In a large bowl, whisk your 12 eggs. In a measuring cup, add a splash of the milk (about 1/4 cup) and your dry ingredients (flour, baking powder and mustard powder), and whisk to remove lumps as best possible. Add the remainder of the milk to the measuring cup, then add the contents of the measuring cup to the eggs and whisk vigorously to blend. Add 1/2 of the cheeses to the egg mixture and whisk to mix. Pour the egg mixture over the sausage mixture in the baking pan and sprinkle with the remaining cheese*. Bake in the preheated oven for 40 minutes. Let rest 10 minutes before serving.

Serve with a green salad and some fresh fruit.

Serves 8 hungry people.

*You may reduce the cheese a bit if you would like. It won't suffer terribly if you leave out 1/2 -3/4 cup to save a few calories.

I left our Mother's Day celebration without any leftovers. There were 8 of us. My favorite thing is to leave empty handed!

Green Posole Soup


One of my favorite go-to meals on a cold night is Green Posole Soup, a recipe by Sarah Moulton that I tweak to suit my mood. It's mind numbingly easy, and it requires little in the way of preparation and even less in the way of shopping. Hopefully, you generally have the basics in your pantry.

Green Posole Soup

2 tbsp olive oil
Large pinch red pepper flakes (if you like heat)
1 medium white or yellow onion
1c green (tomatillo) salsa
6c chicken broth + 2c reserved in case you prefer a more liquid soup
1 cooked rotisserie chicken, meat removed and shredded, bones discarded or saved to use for stock
1 28oz can hominy (found in the 'Mexican' section of almost any supermarket), drained and rinsed

Garnishes:

Diced radishes
Minced cilantro
Sliced avocado
Sliced green onion
Halved cherry tomatoes
Shredded cheese
Whatever your imagination comes up with, as long as it's in season and not shipped to your local store from Tierra del Fuego

Heat olive oil over medium heat in a large (5q) soup pot/dutch oven. When hot, add onion and saute until soft, about 5 minutes. Add tomatillo salsa and pepper flakes and cook, stirring for another 5 minutes. Add chicken broth and simmer for 10 minutes.
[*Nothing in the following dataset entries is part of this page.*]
-- ==== Sys2Proof/Machine/Channels.lean ====
section
/-! DEFINITION. The channels (R99 to R133): the channel map and its banks, input FIFOs, period boundaries and vectors, edges and
strobes, judgement, stop, and the pad-state latch. -/

namespace Sys2Proof.Machine

def State.chan (s : State) (ch : Nat) : Chan := Tbl.get {} s.chans ch
def State.setChan (s : State) (ch : Nat) (c : Chan) : State := { s with chans := Tbl.set {} s.chans ch c }

/-- The output pipeline, FIFO head to a transition at offset 0, and the compare pipeline: 12 ns (*Table 4.14*). -/
def pipeUnits : Nat := 12 * Config.nsUnits

/-- A signed register of a channel. -/
def State.ireg (s : State) (o : Nat) : Int := signed 32 (s.reg o)

/-! ### The channel map (R101, R102) -/

/-- The code for no source. -/
def srcNone : Nat := 0xFFF

/-- Entry of a channel in a bank: DRV_SRC and EXP_SRC (*Table 4.2*). -/
def State.mapEntry (s : State) (b ch : Nat) : Nat × Nat :=
  let v := fieldLE (s.image (O.BANK_MAP b)) (4 * ch) 4
  (bits v 11 0, bits v 27 16)

/-- The active bank. -/
def State.activeBank (s : State) : Nat := ((List.range 4).find? fun b => s.isSet (O.BANK_ACTIVE b)).getD 0

/-- A bank that a pending switch names. -/
def State.pendingBank (s : State) : Option Nat := (List.range 4).find? fun b => (s.sched .bank b).isSome

/-- A reserved source code (*Table 4.3*). -/
def srcReserved (c : Nat) : Bool := decide (0x900 ≤ c) && decide (c ≤ 0xFFE)

/-- The owner of MAP of bank b (R101). -/
def ownMap (b : Nat) : ImgOwner := unscheduled fun img s =>
  let es := (List.range 144).map fun i => fieldLE img (4 * i) 4
  if img.length ≠ 576 ∨ es.any (fun v => srcReserved (bits v 11 0) || srcReserved (bits v 27 16)) then (.refused, s)
  else if s.activeBank = b then (.refused, s)
  else if s.pendingBank = some b then (.busy, s)
  else (.okay, s.setImage (O.BANK_MAP b) (es.flatMap fun v => leBytes 4 (v &&& 0x0FFF0FFF)))

/-- MAP_COMMIT. -/
def execMapCommit (t : Nat) (r : Requester) (b : Fin 4) (crc tt : Nat) (s : State) : Host.Outcome State Fault Refusal :=
  .next ((s.tickTo t).commitObj r (O.BANK_MAP b.val) crc tt (ownMap b.val))

/-- The owner of SWITCH_ARM of bank b (R102). -/
def ownBankArm (b : Nat) : Owner := arming (O.BANK_SWITCH_AT b) false fun s =>
  if s.pendingBank.isSome then (.busy, s)
  else if s.activeBank = b then (.refused, s)
  else s.armAction .bank b (s.reg (O.BANK_SWITCH_AT b)) 0

/-- BANK_SWITCH_ARM. -/
def execBankSwitchArm (t : Nat) (r : Requester) (b : Fin 4) (v : Bool) (s : State) : Host.Outcome State Fault Refusal :=
  .next ((s.tickTo t).writeObj r (O.BANK_SWITCH_ARM b.val) (b2n v) (ownBankArm b.val))

/-- The owner of SWITCH_CANCEL of bank b (R87). -/
def ownBankCancel (b : Nat) : Owner := command fun s => s.cancelAction .bank b

/-- BANK_SWITCH_CANCEL. -/
def execBankSwitchCancel (t : Nat) (r : Requester) (b : Fin 4) (v : Bool) (s : State) : Host.Outcome State Fault Refusal :=
  .next ((s.tickTo t).writeObj r (O.BANK_SWITCH_CANCEL b.val) (b2n v) (ownBankCancel b.val))

/-- The source of a FIFO's output side: the one that placed its oldest word, or the mapped one once no older word is left
(R102). -/
def outSource (fifo : List LaneWord) (mapped : Nat) : Nat :=
  match fifo with
  | w :: _ => w.src
  | [] => mapped

/-- The output side of a channel's two FIFOs switches where the old words are consumed (R102). -/
def State.switchOut (s : State) (ch : Nat) : State :=
  let c := s.chan ch
  let m := s.mapEntry s.activeBank ch
  s.setChan ch { c with drvOut := outSource c.drv m.1, expOut := outSource c.exp m.2 }

/-- FIFO_OUTPUT_SWITCH. -/
def execFifoOutputSwitch (t : Nat) (ch : Fin 144) (s : State) : Host.Outcome State Fault Refusal :=
  .next ((s.tickTo t).switchOut ch.val)

/-- BANK_SWITCH: at S the input side of every channel switches (R102). -/
def execBankSwitch (t : Nat) (b : Fin 4) (s : State) : Host.Outcome State Fault Refusal :=
  let s1 := s.tickTo t
  .next
    (match s1.sched .bank b.val with
     | none => s1
     | some a =>
       if !s1.due .bank b.val a then s1
       else
         let old := s1.activeBank
         let s2 := (((s1.endAction .bank b.val 1).setReg (O.BANK_ACTIVE old) 0).setReg (O.BANK_ACTIVE b.val) 1).bump
           (O.BANK_SWITCH_COUNT b.val) 1
         (List.range 144).foldl
           (fun (s : State) ch =>
             if s.mapEntry old ch = s.mapEntry b.val ch then s
             else (s.setChan ch { s.chan ch with parkedAt := max (s.chan ch).parkedAt s.now }).switchOut ch) s2)

/-! ### Input FIFOs (R100) -/

/-- Words a channel FIFO holds in its mode. -/
def State.fifoDepth (s : State) (ch : Nat) : Nat := if s.reg (O.CH_FIFO_MODE ch) = 1 then 256 else 16

/-- Channels that the active bank gives a source, and whether for drive and for expect. -/
def State.targets (s : State) (src : Nat) : List (Nat × Bool × Bool) :=
  let b := s.activeBank
  (List.range 144).filterMap fun ch =>
    let m := s.mapEntry b ch
    if src ≠ srcNone ∧ (m.1 = src ∨ m.2 = src) then some (ch, m.1 == src, m.2 == src) else none

/-- Whether every FIFO that a source writes has room for n words. -/
def State.laneRoom (s : State) (src n : Nat) : Bool :=
  (s.targets src).all fun (ch, d, e) =>
    (!d || decide ((s.chan ch).drv.length + n ≤ s.fifoDepth ch)) && (!e || decide ((s.chan ch).exp.length + n ≤ s.fifoDepth ch))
Add shredded chicken and hominy and simmer another 10-15 minutes to heat through and to allow the flavors to meld. Add more stock if the soup is too thick for your liking. Serve up in big bowls and garnish to your heart's desire. (Though I must add it's still delicious without any garnishes at all). Serve with a warm tortilla. Slurp away!

Serves 4




Note: I usually roast or grill a whole chicken the night before for dinner. The Mr. and I each have a portion for dinner and then after it cools, I remove and shred the remaining meat to use in the soup. In other words, use what you have. If you have leftover cooked chicken breasts or thighs or whatever, use them in here. You don't have to have a whole chicken, but adjust or bulk out the soup accordingly.